Some photos that my wife took of little "Tweety" Birds.






















I'm going to have to quit teaching her how to use the camera and quit telling her what settings to use. Otherwise she will be constantly out doing me when we go out on photo shoots!

Dick


----------



## Lee Woodie (Jan 19, 2014)

Great shots from the wife just buy her a camera and her go with it tell her to keep posting


----------



## grandpawrichard (Jan 19, 2014)

Lee,

She already uses on of my Canon 7D cameras with a Canon 300 IS L series lenses or a 24-105 L. 
She just doesn't understand how to use the F/stops and shutter speeds.  I can talk to her about it until I'm blue in the face, but she just doesn't get it. So I just tell her "try ----ISO and ---shutter speed or change to ---f/stop".   

Dick


----------



## carolinagreenhead (Jan 19, 2014)

Looks like you've got some local competition.

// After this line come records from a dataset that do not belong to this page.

/-- The next new sequenced flit by the order of R169: CONTROL, VC0, VC3, then VC1 and VC2. -/
def Link.takeNew (l : Link) (data : Bool) (wOrd wUn : Nat) : Option (TxFlit × Link) :=
  if 64 ≤ l.replay.length then none
  else match l.ctrl with
    | m :: t => some ({ seq := l.txSeq, vc := 0, piece := none, ctrl := some m }, { l with ctrl := t })
    | [] =>
      if !data then none
      else match l.takeVc 0 with
        | some x => some x
        | none => match l.takeVc 3 with
          | some x => some x
          | none => l.takeWrr wOrd wUn

/-- One flit slot (R167, R169): replay, a due IDLE, then new flits, then IDLE. -/
def Link.slot (l : Link) (data : Bool) (wOrd wUn : Nat) : Flit × Link :=
  let send := fun (t : TxFlit) (l : Link) => let c := l.carry t.flit; (c.1, { c.2 with slots := l.slots + 1 })
  let idle := fun (l : Link) => let c := l.carry idleFlit; (c.1, { c.2 with slots := 0 })
  match l.replayPos with
  | some i => match l.replay[i]? with
    | some t => send t { l with replayPos := if i + 1 < l.replay.length then some (i + 1) else none }
    | none => idle { l with replayPos := none }
  | none =>
    if 2047 ≤ l.slots then idle l
    else match l.takeNew data wOrd wUn with
      | some (t, l1) => send t { l1 with txSeq := (l1.txSeq + 1) % 256, replay := l1.replay ++ [t] }
      | none => idle l

/-- How far SEQ `a` lies before `b` modulo 256. -/
def seqDist (a b : Nat) : Nat := (b + 256 - a) % 256

/-- Drop from a replay buffer every flit the ACK covers (R167). -/
def Link.acked (l : Link) (ack : Nat) : Link :=
  let covered := fun (t : TxFlit) => let d := seqDist t.seq ack; decide (0 < d ∧ d ≤ 64)
  let kept := l.replay.filter fun t => !(covered t)
  if kept.length = l.replay.length then l
  else { l with replay := kept, nakCount := 0,
                replayPos := l.replayPos.bind fun i =>
                  let j := i - (l.replay.length - kept.length)
                  if j < kept.length then some j else none }

/-- What a received flit's header says: ACK, credits, NAK (R164, R167). -/
def Link.header (l : Link) (f : Flit) : Link :=
  let l1 := l.acked f.ack.toNat
  let l2 := { l1 with credits := modifyAt f.crvc.toNat (· + f.credits.toNat) l1.credits }
  if f.nak then { l2 with nakCount := l2.nakCount + 1, replayPos := if l2.replay = [] then none else some 0 } else l2

/-- A discarded sequenced flit: NAK once for the SEQ, and again only when a replayed copy of it fails. -/
def Link.discard (l : Link) (copyFailed : Bool) : Link :=
  if !l.nakSent then { l with nakDue := true, nakSent := true }
  else if copyFailed then { l with nakDue := true } else l

/-- Flits of channel `v` leave the receive buffer: their credits are to be returned (R170). -/
def Link.giveBack (l : Link) (v n : Nat) : Link := { l with returns := modifyAt v (· + n) l.returns }

/-- Payload bytes a flit adds to the packet its channel is assembling, and the packet when it ends there.  A packet that a
new one cuts short leaves the buffer. -/
def Link.assemble (l : Link) (f : Flit) : Link × Option (List Byte) :=
  let v := f.vc.toNat
  let old := getAt [] l.asm v
  let sofar := if f.sop then f.payload else old ++ f.payload
  let l1 := if f.sop then l.giveBack v (old.length / 244) else l
  ({ l1 with asm := modifyAt v (fun _ => if f.eop then [] else sofar) l1.asm }, if f.eop then some sofar else none)

/-- Whether a received flit's fields are valid (R164): a known type, the fields an IDLE flit leaves 0. -/
def flitOk (f : Flit) : Bool :=
  f.typ.toNat ≤ 2 && f.payload.length = 244 && (f.typ ≠ 0 || (f.seq = 0 && f.payload.all (· = 0))) &&
    (f.typ ≠ 2 || f.ctrl.isSome)

/-- Flits of buffer the share of channel `v` gives a link of width `w` (R170, R179). -/
def State.vcShare (s : State) (p v w : Nat) : Nat :=
  let u := match v with
    | 0 => s.rd F.FAB_PORT_VCBUF_MGMT p
    | 1 => s.rd F.FAB_PORT_VCBUF_ORD p
    | 2 => s.rd F.FAB_PORT_VCBUF_UNORD p
    | _ => s.rd F.FAB_PORT_VCBUF_COLL p
  u * 4 * w / 8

Great shots.


----------



## Broken Arrow 68 (Jan 20, 2014)

When I saw the title to this thread, I just KNEW I'd see a photo of a black panther when I opened it.


----------



## carver (Jan 20, 2014)

Beautiful shots Dick, wife's got talent


----------



## wvdawg (Jan 20, 2014)

She has a good eye - just set her on auto and have fun!


----------



## grandpawrichard (Jan 20, 2014)

Thanks guys!  She has a Good Eye and a Fantastic Teacher!   

Dick


----------



## Lee Woodie (Jan 20, 2014)

grandpawrichard said:


> Thanks guys!  She has a Good Eye and a Fantastic Teacher!
> 
> Dick



there come's a time when the student teaches the teacher


----------



## Hoss (Jan 21, 2014)

Tell her well done.  Those are some great shots.

Hoss


----------